◆ **To do**: Each line in the records below, from the one that contains "section 6.8. -/" to the one that contains "def key : AccountKey := ⟨0, 415⟩", should be reproduced exactly, the first and last included.

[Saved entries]
>>>
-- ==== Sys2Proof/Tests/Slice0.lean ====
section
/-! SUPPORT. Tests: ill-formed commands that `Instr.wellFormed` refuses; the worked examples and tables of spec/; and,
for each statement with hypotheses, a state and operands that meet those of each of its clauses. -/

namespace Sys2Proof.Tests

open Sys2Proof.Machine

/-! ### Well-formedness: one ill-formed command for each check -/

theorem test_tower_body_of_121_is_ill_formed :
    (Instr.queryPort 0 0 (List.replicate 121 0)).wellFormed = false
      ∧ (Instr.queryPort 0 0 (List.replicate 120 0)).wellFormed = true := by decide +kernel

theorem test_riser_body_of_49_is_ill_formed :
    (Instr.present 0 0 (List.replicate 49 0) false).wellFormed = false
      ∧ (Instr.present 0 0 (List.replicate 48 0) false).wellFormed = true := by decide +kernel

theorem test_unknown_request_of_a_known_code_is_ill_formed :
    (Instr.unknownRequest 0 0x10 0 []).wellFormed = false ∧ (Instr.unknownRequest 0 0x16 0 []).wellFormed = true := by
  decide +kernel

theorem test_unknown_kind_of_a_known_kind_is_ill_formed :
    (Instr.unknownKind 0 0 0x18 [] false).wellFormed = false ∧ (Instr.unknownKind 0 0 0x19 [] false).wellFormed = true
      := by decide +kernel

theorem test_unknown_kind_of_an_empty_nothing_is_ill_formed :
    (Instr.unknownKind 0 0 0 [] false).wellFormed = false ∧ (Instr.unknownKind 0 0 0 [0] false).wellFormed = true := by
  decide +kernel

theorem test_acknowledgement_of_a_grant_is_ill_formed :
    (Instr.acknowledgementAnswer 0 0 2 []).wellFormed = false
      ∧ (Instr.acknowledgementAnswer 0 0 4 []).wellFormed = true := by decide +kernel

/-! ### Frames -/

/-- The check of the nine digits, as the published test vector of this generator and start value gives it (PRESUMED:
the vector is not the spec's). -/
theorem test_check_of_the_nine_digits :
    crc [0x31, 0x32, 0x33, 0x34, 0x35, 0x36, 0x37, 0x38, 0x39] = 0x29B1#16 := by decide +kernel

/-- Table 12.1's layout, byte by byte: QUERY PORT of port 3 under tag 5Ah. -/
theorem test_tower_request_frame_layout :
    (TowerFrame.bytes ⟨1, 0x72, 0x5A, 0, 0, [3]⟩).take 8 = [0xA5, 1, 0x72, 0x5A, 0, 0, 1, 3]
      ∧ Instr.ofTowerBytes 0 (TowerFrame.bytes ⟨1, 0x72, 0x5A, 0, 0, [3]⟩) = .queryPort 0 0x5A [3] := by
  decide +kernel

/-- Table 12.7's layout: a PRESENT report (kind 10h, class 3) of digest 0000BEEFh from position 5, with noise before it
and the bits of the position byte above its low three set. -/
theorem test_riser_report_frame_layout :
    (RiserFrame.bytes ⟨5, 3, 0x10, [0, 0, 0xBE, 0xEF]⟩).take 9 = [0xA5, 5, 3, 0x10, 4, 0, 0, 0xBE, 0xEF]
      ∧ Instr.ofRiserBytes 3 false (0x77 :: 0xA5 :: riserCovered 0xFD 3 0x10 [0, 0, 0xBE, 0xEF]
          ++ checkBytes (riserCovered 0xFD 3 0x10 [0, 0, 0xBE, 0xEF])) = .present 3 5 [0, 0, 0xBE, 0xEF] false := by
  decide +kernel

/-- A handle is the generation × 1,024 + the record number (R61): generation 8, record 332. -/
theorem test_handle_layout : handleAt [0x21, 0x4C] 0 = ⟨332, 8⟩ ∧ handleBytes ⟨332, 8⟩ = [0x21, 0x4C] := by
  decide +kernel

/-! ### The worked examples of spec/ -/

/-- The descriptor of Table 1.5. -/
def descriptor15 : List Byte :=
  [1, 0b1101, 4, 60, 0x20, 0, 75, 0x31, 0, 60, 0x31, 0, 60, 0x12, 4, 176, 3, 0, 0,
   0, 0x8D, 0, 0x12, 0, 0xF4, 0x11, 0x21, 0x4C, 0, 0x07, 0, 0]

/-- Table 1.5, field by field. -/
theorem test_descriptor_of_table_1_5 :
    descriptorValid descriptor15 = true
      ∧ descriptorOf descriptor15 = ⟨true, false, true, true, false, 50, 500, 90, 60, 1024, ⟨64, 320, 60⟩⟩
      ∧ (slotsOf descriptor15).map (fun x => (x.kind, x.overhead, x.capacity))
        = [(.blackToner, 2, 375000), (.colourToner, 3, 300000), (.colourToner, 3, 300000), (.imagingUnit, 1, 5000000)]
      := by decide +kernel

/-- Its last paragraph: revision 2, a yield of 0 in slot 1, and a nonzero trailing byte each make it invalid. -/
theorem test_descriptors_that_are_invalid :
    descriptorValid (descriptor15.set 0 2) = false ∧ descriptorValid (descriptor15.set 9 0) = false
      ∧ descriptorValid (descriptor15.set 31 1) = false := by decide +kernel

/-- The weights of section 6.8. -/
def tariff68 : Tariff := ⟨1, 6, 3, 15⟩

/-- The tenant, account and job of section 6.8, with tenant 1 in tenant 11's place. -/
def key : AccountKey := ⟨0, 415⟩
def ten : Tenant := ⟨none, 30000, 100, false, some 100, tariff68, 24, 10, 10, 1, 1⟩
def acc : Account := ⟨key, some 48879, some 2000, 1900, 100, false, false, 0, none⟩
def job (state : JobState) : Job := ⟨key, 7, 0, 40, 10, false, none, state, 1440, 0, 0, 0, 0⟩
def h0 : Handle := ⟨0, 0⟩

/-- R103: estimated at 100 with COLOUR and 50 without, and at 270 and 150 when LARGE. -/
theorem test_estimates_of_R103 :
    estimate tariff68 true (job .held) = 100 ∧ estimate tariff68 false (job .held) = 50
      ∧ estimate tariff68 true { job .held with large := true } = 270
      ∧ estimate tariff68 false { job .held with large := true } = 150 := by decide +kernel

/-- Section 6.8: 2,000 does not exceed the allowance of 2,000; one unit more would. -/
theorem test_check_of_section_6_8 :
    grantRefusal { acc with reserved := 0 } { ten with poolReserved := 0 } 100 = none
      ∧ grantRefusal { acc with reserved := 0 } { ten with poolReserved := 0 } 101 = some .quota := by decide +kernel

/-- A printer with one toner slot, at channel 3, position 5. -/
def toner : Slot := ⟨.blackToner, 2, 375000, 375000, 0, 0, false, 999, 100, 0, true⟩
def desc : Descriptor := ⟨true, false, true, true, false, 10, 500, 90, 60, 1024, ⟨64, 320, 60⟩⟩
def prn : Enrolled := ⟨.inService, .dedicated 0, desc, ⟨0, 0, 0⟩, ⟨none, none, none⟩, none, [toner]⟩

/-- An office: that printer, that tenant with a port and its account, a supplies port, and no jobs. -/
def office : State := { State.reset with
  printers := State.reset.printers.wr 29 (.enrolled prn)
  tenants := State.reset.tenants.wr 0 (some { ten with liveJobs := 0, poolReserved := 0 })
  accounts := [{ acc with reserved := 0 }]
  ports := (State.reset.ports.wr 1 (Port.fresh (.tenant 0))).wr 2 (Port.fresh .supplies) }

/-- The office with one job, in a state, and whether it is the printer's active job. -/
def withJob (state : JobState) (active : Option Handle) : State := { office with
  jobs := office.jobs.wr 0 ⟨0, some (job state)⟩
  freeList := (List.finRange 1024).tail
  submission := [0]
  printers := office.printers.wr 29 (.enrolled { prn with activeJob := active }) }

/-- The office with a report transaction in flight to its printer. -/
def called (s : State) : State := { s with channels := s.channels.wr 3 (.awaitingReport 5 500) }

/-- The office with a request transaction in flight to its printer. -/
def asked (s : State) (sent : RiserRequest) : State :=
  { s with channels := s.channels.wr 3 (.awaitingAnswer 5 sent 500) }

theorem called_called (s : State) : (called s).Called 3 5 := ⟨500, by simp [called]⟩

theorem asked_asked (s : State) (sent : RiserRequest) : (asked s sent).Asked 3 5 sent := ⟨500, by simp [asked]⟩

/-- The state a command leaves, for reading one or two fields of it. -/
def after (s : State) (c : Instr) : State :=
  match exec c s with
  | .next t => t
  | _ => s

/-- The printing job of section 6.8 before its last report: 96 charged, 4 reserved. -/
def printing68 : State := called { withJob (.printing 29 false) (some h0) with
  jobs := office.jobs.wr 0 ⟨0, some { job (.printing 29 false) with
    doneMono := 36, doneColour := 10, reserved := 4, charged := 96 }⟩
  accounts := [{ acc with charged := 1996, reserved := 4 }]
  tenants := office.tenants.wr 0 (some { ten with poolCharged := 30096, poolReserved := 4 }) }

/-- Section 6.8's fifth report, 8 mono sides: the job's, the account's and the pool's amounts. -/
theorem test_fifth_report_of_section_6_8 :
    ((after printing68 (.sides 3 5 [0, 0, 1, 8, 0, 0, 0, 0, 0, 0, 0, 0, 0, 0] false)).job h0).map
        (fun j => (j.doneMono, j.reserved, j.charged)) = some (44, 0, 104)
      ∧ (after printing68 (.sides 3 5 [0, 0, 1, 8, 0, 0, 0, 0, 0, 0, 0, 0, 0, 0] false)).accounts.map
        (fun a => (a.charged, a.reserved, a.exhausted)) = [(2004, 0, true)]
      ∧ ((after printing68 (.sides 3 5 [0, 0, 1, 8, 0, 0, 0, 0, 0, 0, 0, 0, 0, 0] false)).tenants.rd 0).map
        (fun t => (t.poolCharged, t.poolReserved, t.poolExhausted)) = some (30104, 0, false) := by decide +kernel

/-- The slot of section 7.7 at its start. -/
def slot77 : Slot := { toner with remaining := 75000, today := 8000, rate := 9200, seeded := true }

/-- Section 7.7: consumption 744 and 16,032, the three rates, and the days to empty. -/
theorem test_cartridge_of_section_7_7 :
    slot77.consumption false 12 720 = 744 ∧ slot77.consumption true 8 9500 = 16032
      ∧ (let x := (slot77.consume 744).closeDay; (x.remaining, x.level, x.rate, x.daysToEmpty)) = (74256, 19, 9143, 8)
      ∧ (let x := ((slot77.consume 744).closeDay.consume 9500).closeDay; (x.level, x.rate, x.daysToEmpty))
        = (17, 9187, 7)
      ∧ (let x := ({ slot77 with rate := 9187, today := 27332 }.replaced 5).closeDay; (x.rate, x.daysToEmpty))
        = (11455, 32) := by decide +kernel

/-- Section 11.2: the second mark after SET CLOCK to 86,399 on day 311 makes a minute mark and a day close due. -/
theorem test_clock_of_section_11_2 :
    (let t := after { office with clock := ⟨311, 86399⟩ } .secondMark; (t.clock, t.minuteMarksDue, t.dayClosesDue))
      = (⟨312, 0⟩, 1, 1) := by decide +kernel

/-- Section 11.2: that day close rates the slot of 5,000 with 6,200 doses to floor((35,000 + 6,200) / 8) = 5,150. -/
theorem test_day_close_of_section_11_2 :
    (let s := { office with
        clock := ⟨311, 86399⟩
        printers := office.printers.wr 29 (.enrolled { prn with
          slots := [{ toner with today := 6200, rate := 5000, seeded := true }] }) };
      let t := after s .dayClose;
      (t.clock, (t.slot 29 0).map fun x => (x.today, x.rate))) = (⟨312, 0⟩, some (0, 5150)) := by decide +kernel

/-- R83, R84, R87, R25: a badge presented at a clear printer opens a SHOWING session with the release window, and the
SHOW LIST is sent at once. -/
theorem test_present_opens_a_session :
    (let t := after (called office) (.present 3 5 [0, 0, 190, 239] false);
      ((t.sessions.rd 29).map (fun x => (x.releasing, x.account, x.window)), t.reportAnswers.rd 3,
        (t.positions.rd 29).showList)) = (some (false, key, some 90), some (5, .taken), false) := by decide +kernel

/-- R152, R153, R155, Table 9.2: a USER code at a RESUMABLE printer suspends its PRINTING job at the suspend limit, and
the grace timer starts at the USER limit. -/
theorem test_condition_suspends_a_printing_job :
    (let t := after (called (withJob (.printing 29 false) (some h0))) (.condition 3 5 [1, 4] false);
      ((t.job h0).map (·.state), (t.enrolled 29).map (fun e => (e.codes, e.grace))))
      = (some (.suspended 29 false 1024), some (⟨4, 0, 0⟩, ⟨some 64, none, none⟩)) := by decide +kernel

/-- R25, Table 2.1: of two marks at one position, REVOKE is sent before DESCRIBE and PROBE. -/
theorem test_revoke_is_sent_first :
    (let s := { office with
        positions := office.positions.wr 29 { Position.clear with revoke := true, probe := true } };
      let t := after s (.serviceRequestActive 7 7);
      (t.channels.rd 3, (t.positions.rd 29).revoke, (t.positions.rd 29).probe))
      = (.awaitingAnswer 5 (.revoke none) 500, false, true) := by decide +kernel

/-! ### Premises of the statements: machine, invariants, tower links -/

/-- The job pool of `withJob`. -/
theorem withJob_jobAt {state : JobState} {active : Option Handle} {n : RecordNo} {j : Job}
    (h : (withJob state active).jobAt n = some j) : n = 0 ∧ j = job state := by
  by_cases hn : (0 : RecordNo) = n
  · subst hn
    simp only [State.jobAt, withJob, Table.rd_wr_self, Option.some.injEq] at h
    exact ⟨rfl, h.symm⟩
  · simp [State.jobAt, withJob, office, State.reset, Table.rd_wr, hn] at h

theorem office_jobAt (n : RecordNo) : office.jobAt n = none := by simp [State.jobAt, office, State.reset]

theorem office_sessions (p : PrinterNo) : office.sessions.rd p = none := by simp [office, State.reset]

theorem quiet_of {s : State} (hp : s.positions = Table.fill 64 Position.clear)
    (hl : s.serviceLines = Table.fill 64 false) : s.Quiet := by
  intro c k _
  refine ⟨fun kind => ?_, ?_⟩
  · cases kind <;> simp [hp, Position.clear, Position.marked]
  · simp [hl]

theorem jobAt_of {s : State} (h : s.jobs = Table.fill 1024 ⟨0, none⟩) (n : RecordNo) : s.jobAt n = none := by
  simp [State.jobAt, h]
<<<
◆ **Written solution**:
/-- The weights of section 6.8. -/
def tariff68 : Tariff := ⟨1, 6, 3, 15⟩

/-- The tenant, account and job of section 6.8, with tenant 1 in tenant 11's place. -/
def key : AccountKey := ⟨0, 415⟩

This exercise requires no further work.